European trick-taking card game

Rams is a European trick-taking card game related to Nap and Loo, and may be played by any number of persons not exceeding nine, although five or seven make a good game. In Belgium and France, the game of Rams is also spelt Rammes or Rems, in Germany, Rams, Rammes, Ramsch, Ramschen, Ramscheln or Ramsen, in Austria, Ramsen and Ramschen, and, in America, Rounce. The basic idea is fairly constant, but scoring systems vary. It was a widespread European gambling and drinking game that is still popular today. During the 19th century, it was introduced as Rounce in America and played with a 52-card deck without any difference between simples and doubles and with no General Rounce announcement. In the modern German variety of the game, Ramscheln, the is the second best trump ranking next below the ace.

== History ==
Parlett describes Rams as a "nineteenth-century French, Alsatian and Belgian" pastime, representative of a "very loose-knit group of gambling and drinking games". In fact, although its rules were first published in France around 1820, (Note: Bossuet lists a manual published between 1816 and 1820 which includes the rules of Rams.) there are also Austrian sources banning the game of "Leveferln or Ramschen" as early as 1826 and a Bavarian account of the "rural game" of Ramsen being played around 1800. By the 1830s it had reached Sweden and, in 1847, the Swedish variant had already been enhanced by the promotion of the four 'Knights' (Jacks) to become permanent top trumps, hence the game was also known as Knektpass. By the 1850s the game, based on a Piquet pack and using Écarté ranking, was established in France and was just coming into vogue in Paris. Meanwhile identical rules for German-suited cards were being published in Leipzig and, by 1868, the game had reached America where Hoyle's described the American game of Rounce as a 52-card variant derived from the German game of Ramsch.

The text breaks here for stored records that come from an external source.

/-! ### Context requests -/

/-- The admin pair of the partition at die 0, with a CONTEXT request at its head. -/
def ctxDesc (op flags ctx journal : Nat) (rest : List Byte) : Desc :=
  { pair := 4096, typ := 6, nslot := 2, tag := 7, ts0 := 0, ts1 := 0, ts2 := 0
    payload := leBytes 1 op ++ leBytes 1 flags ++ leBytes 2 ctx ++ leBytes 4 journal ++ rest, bt := 0 }
def devAdmin (x : Desc) : Dev :=
  (({} : Dev).fset F.hptPortBindPartitions 2 1).setPair 4096 { st := .attached, admin := true, fetched := [x], outst := 1 }
/-- Root 0, 2 MiB of HBM, 1 entry of signal table. -/
def admitRest : List Byte := leBytes 8 0 ++ leBytes 4 4 ++ leBytes 4 0 ++ leBytes 4 0 ++ leBytes 4 0 ++ leBytes 4 0 ++ leBytes 4 1 ++ leBytes 8 5 ++ leBytes 8 0x40000
def admitDesc : Desc := ctxDesc 1 0x31 9 34 admitRest
theorem test_admit :
    let d := (devAdmin admitDesc).popDesc 4096
    (devAdmin admitDesc).head? 4096 6 1 = some admitDesc ∧ d.partOfCtx 9 = pairWindow 4096 ∧ (d.ctx 9).live = false ∧
    admitDesc.at_ 8 8 % 2 ^ 20 = 0 ∧ admitDesc.at_ 8 8 / 2 ^ 48 = d.fget F.igfNodeId 0 ∧
    d.inHbm 0 (admitDesc.at_ 8 8 % 2 ^ 48) (2 ^ 20) = true ∧ admitDesc.resv.journal = 34 ∧ admitDesc.at_ 0x24 4 = 1 ∧
    admitDesc.at_ 0x20 4 ≤ d.keepLimit 0 ∧ d.canReserve 0 9 admitDesc.resv = true ∧
    ((devAfter (exec (.admitContext 4096) (st 5 (devAdmin admitDesc)))).ctx 9).queues = 2 ∧
    ((devAfter (exec (.admitContext 4096) (st 5 (devAdmin admitDesc)))).ctx 9).ceil = 3 := by decide +kernel
def devLive (x : Desc) : Dev := (devAdmin x).setCtx 9 { st := .admitted, queues := 2, res := { hbm := 4, journal := 34 } }
theorem test_admit_live : (devLive admitDesc).head? 4096 6 1 = some admitDesc ∧
    (((devLive admitDesc).popDesc 4096).ctx 9).live = true ∧
    (devAfter (exec (.admitContext 4096) (st 5 (devLive admitDesc)))).out.map (fun o => match o with
      | .cqe _ _ _ e => e.status
      | _ => .ok) = [.range] := by decide +kernel
theorem test_contextClose :
    let x := ctxDesc 2 0 9 0 (leBytes 56 0)
    (devLive x).head? 4096 6 2 = some x ∧ (((devLive x).popDesc 4096).ctx 9).st = .admitted ∧
    ((devAfter (exec (.contextClose 4096) (st 5 (devLive x)))).ctx 9).st = .closing := by decide +kernel
theorem test_contextClose_replaying :
    let x := ctxDesc 2 0 9 0 (leBytes 56 0)
    let d := (devLive x).modCtx 9 (fun c => { c with st := .replaying })
    d.head? 4096 6 2 = some x ∧ ((d.popDesc 4096).ctx 9).st = .replaying ∧
    ((devAfter (exec (.contextClose 4096) (st 5 d))).ctx 9).closePending = true := by decide +kernel
theorem test_setQuota :
    let x := ctxDesc 3 0 9 40 (leBytes 8 0 ++ leBytes 4 8 ++ leBytes 44 0)
    let d := (devLive x).popDesc 4096
    (devLive x).head? 4096 6 3 = some x ∧ (d.ctx 9).live = true ∧ (d.ctx 9).ending = false ∧
    17 * (d.ctx 9).queues ≤ x.resv.journal ∧ d.canReserve 0 9 x.resv = true ∧
    ((devAfter (exec (.setQuota 4096) (st 5 (devLive x)))).ctx 9).res.hbm = 8 := by decide +kernel
theorem test_grant :
    let x := ctxDesc 4 0 9 0 (leBytes 2 2 ++ leBytes 2 3 ++ leBytes 52 0)
    let d := (devLive x).popDesc 4096
    (devLive x).head? 4096 6 4 = some x ∧ d.boundTo (x.at_ 8 1) 0 = true ∧ x.at_ 10 2 < 2 ^ (d.ctx 9).queues ∧
    (devAfter (exec (.grant 4096) (st 5 (devLive x)))).ring.grants = [{ port := 2, ctx := 9, qmask := 3 }] := by decide +kernel
theorem test_revoke :
    let x := ctxDesc 5 0 9 0 (leBytes 2 2 ++ leBytes 2 3 ++ leBytes 52 0)
    let d := (devLive x).modRing (fun z => { z with grants := [{ port := 2, ctx := 9, qmask := 3 }] })
    d.head? 4096 6 5 = some x ∧ (d.popDesc 4096).ring.grants = [{ port := x.at_ 8 1, ctx := 9, qmask := x.at_ 10 2 }] ∧
    ((d.popDesc 4096).ring.pairs.all (fun p => !(d.popDesc 4096).underGrant p.1 2 9 3)) = true ∧
    (devAfter (exec (.revoke 4096) (st 5 d))).ring.grants = [] ∧ (devAfter (exec (.revoke 4096) (st 5 d))).ring.revokes = [] := by
  decide +kernel
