/-- R6: the character that ends a frame; the checks in their order, and the receive queue of 4.
Model's choices: log 4. -/
def Obligations.EndOfAFrame : Prop :=
  ∀ (l : Line) (ch : LineChar) (time : Tick) (s : State), s.powered = true →
    (l = .field → s.ports.fde = false) → (s.ports.asm l).phase = .assemble → (s.ports.asm l).bytes.length ≠ 5 →
    (s.ports.asm l).expected = some ((s.ports.asm l).bytes.length + 1) →
    let v := ch.value
    let pe := ch.parityError
    let fe := ch.framingError
    let now := max s.tick time
    let a := s.ports.asm l
    let bs := a.bytes ++ [v]
    let mark := if a.bad ≠ .none then a.bad else if fe then .framing else if pe then .parity else BadMark.none
    let f := frameOf bs
    let after (g : Ports → Ports) := exec (.characterReceived l ch.value ch.parity ch.stop time) s =
      .next ((s.reach time).onPorts fun p => heard l now (g (p.setAsm l { phase := .hunt })))
    (mark = .parity → after (·.onCtr l fun c => { c with parity := min 65535 (c.parity + 1) })) ∧
    (mark = .framing → after (·.onCtr l fun c => { c with framing := min 65535 (c.framing + 1) })) ∧
    (mark = .none → checkAgrees bs = false → after (·.onCtr l fun c => { c with check := min 65535 (c.check + 1) })) ∧
    (mark = .none → checkAgrees bs = true → (63 < f.dest ∨ 63 < f.source) →
      after (·.onCtr l fun c => { c with address := min 65535 (c.address + 1) })) ∧
    (mark = .none → checkAgrees bs = true → f.dest ≤ 63 → f.source ≤ 63 →
      (match l with
        | .field =>
          if s.ports.fieldRx.length < 4 then after fun p => { p with fieldRx := p.fieldRx ++ [⟨f, now⟩] }
          else after (·.onCtr l fun c => { c with overrun := min 65535 (c.overrun + 1) })
        | .house =>
          if s.ports.houseRx.length < 4 then after fun p => { p with houseRx := p.houseRx ++ [f] }
          else after (·.onCtr l fun c => { c with overrun := min 65535 (c.overrun + 1) })))

/-- R5, R7: the gap timer past 2 character times (88 ticks on the field line, 22 on the house link, R1) ends a frame as
truncated and ends SKIP, unless the start bit of a character has ended the gap; a character in SKIP restarts the timer and
is not counted. Model's choices: log 4, log 20, log 33. -/
def Obligations.GapTimerPasses : Prop :=
  ∀ (l : Line) (time : Tick) (s : State), s.powered = true →
    let now := max s.tick time
    let a := s.ports.asm l
    let twoCharacters := match l with
      | .field => 88
      | .house => 22
    (a.phase = .assemble → a.gapFrom + twoCharacters ≤ now → exec (.frameTruncated l ⟨time, false⟩) s =
      .next ((s.reach time).onPorts fun p => (p.setAsm l { phase := .hunt }).onCtr l fun c =>
        match a.bad with
        | .none => { c with truncated := min 65535 (c.truncated + 1) }
        | .parity => { c with parity := min 65535 (c.parity + 1) }
        | .framing => { c with framing := min 65535 (c.framing + 1) })) ∧
    (a.phase = .skip → a.gapFrom + twoCharacters ≤ now → exec (.skipEnd l ⟨time, false⟩) s =
      .next ((s.reach time).onPorts fun p => p.setAsm l { phase := .hunt })) ∧
    exec (.frameTruncated l ⟨time, true⟩) s = .next (s.reach time) ∧ exec (.skipEnd l ⟨time, true⟩) s = .next (s.reach time) ∧
    (a.phase = .skip → (l = .field → s.ports.fde = false) → ∀ ch : LineChar, exec (.characterReceived l ch.value ch.parity ch.stop time) s =
      .next ((s.reach time).onPorts fun p => heard l now (p.setAsm l { a with gapFrom := now })))

/-- R9, R10: the field transmitter begins the frame that R9 selects once the line has been idle for 3 character times
(132 ticks, R1) with no character arriving, and begins none before or while one is arriving. R12, R163: a reply that
waits at its deadline is withdrawn and counted as a missed window, and its post is no longer outstanding unless an
earlier try was sent. Model's choices: log 2, log 4, log 20. -/
def Obligations.FieldFrameBeginsOrIsLate : Prop :=
  (∀ (before after : List TxEntry) (e : TxEntry) (time : Tick) (s : State), s.powered = true →
    s.ports.fde = false → s.ports.fieldTx = before ++ e :: after → Selected before after e →
    (s.ports.lastSeen + 132 ≤ max s.tick time → (∀ d, e.deadline = some d → max s.tick time ≤ d) →
      exec (.fieldTransmitStart ⟨time, false⟩) s = .next ((s.reach time).onPorts fun p =>
        { p with fde := true, fieldTx := before ++ { e with sending := some 0 } :: after })) ∧
    (max s.tick time < s.ports.lastSeen + 132 → exec (.fieldTransmitStart ⟨time, false⟩) s = .next (s.reach time)) ∧
    exec (.fieldTransmitStart ⟨time, true⟩) s = .next (s.reach time)) ∧
  (∀ (before after : List TxEntry) (e : TxEntry) (d time : Tick) (s : State), s.powered = true →
    s.ports.fieldTx = before ++ e :: after → e.sending = none → e.deadline = some d → d ≤ max s.tick time →
    (∀ x ∈ before, x.sending ≠ none ∨ x.deadline = none ∨ ∃ d', x.deadline = some d' ∧ max s.tick time < d') →
    exec (.replyWithdrawn time) s = .next
      (postChanged e (fun x => if x.attempts = 0 then { x with outstanding := false } else x)
        ((s.reach time).onPorts fun p =>
          { p with fieldTx := before ++ after, missedWindow := min 65535 (p.missedWindow + 1) })))

/-- R1, R10, R11, R163: a character read back as it was sent goes on with the frame; after the last one the frame leaves SENT, and
a POST counts an attempt. A mismatch releases FDE and sends the assembler to SKIP; a third failed try drops the frame,
counts an echo failure and sets FIELD, and the post of a dropped POST is no longer outstanding unless an earlier try was
sent. The echo is told by ECHO_CHECK or by the character itself. Model's choices: log 4, log 21, log 41. -/
def Obligations.EchoIsChecked : Prop :=
  (∀ (before after : List TxEntry) (e : TxEntry) (k : Nat) (v : Byte) (time : Tick) (c : Instr) (s : State),
    s.powered = true → s.ports.fde = true → s.ports.fieldTx = before ++ e :: after →
    (∀ x ∈ before, x.sending = none) → e.sending = some k → (frameBytes e.frame)[k]? = some v →
    (c = .echoCheck v (LineChar.sent v).parity true time ∨
      c = .characterReceived .field v (LineChar.sent v).parity true time) →
    (k + 1 < (frameBytes e.frame).length → exec c s = .next ((s.reach time).onPorts fun p =>
      { p with lastSeen := max s.tick time, fieldTx := before ++ { e with sending := some (k + 1) } :: after })) ∧
    (k + 1 = (frameBytes e.frame).length → exec c s = .next
      (postChanged e (fun x => { x with attempts := min 3 (x.attempts + 1) })
        ((s.reach time).onPorts fun p =>
          { p with lastSeen := max s.tick time, fde := false, fieldTx := before ++ after })))) ∧
  (∀ (before after : List TxEntry) (e : TxEntry) (k : Nat) (ch : LineChar) (time : Tick) (c : Instr)
    (s : State),
    s.powered = true → s.ports.fde = true → s.ports.fieldTx = before ++ e :: after →
    (∀ x ∈ before, x.sending = none) → e.sending = some k →
    (ch.parityError = true ∨ ch.framingError = true ∨ (frameBytes e.frame)[k]? ≠ some ch.value) →
    (c = .echoCheck ch.value ch.parity ch.stop time ∨
      c = .characterReceived .field ch.value ch.parity ch.stop time) →
    let now := max s.tick time
    let off := (s.reach time).onPorts fun p =>
      { p with lastSeen := now, fde := false, fieldAsm := { phase := .skip, gapFrom := now } }
    (e.tries < 2 → exec c s = .next (off.onPorts fun p =>
      { p with fieldTx := before ++ { e with tries := e.tries + 1, sending := none } :: after })) ∧
    (2 ≤ e.tries → exec c s = .next
      (postChanged e (fun x => if x.attempts = 0 then { x with outstanding := false } else x)
        (raise (fieldNotice e.frame)
          (off.onPorts fun p => { p with fieldTx := before ++ after, echoFail := min 65535 (p.echoFail + 1) })))))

In 1862, the Freiberger Biercomment, a book by students about how they should conduct themselves in pubs and bars, included the rules of drinking games, including Rammes. These rules were more elaborate and introduced the 7 of Bells, or Belle (pronounced "Beller"; the equivalent of the in a French pack), as the 2nd highest trump and a widow known as the 'blind' (Blinde). A bonus was awarded for capturing the Belle and there were rules about the protocol for leaving the game temporarily, for viewing the bottom card of the cut, for various infractions and a more complex scoring system.

The American variant, Rounce, which we are told is "derived from the German game of Ramsch" is first recorded in 1868, played with a 32-card pack and featuring the blind, known here as a 'dumby'. In Foster's Complete Hoyle of 1897, a Rams variant appears under the name 'Bierspiel', "a popular form of Rams among German students." In fact it is none other than Rammes, the game recorded over 30 years earlier in the Biercomment, the name apparently the result of a mistranslation, since Bierspiel is simply German for "drinking game." The error persists to the present day, Bierspiel being recorded as recently as 2008 in an English games compendium. It's more authentic modern equivalent is Ramscheln.

It was not long before some of these rules became more widely adopted by Rams players. In 1859, rules published in Paris included the option of a mort, the equivalent of the blind, with which forehand had the right to exchange his hand; if he chose not to, the next player in turn had the option and so on. And in Alsace, where Rams was one of the six most popular games in 1883, the first deal was a force in which all players had to play. In subsequent deals, players could 'pass' and drop out, and there was a blind with which players could exchange their hands.

But the game was already on the wane in central Europe; for example, in 1904 it is reported as being "formerly popular" in the whole of the Austrian state of Vorarlberg.

==Overview==
Each player starts with five, seven or ten counters, and the general principle is to lose counters by winning tricks. Each player goes out as he plays his last counter, and the last left in is the overall loser. Alternatively, the first to run out of counters is the overall winner. By another method, the dealer puts five counters in the pool and each player takes a counter for each trick won, or adds five for taking none.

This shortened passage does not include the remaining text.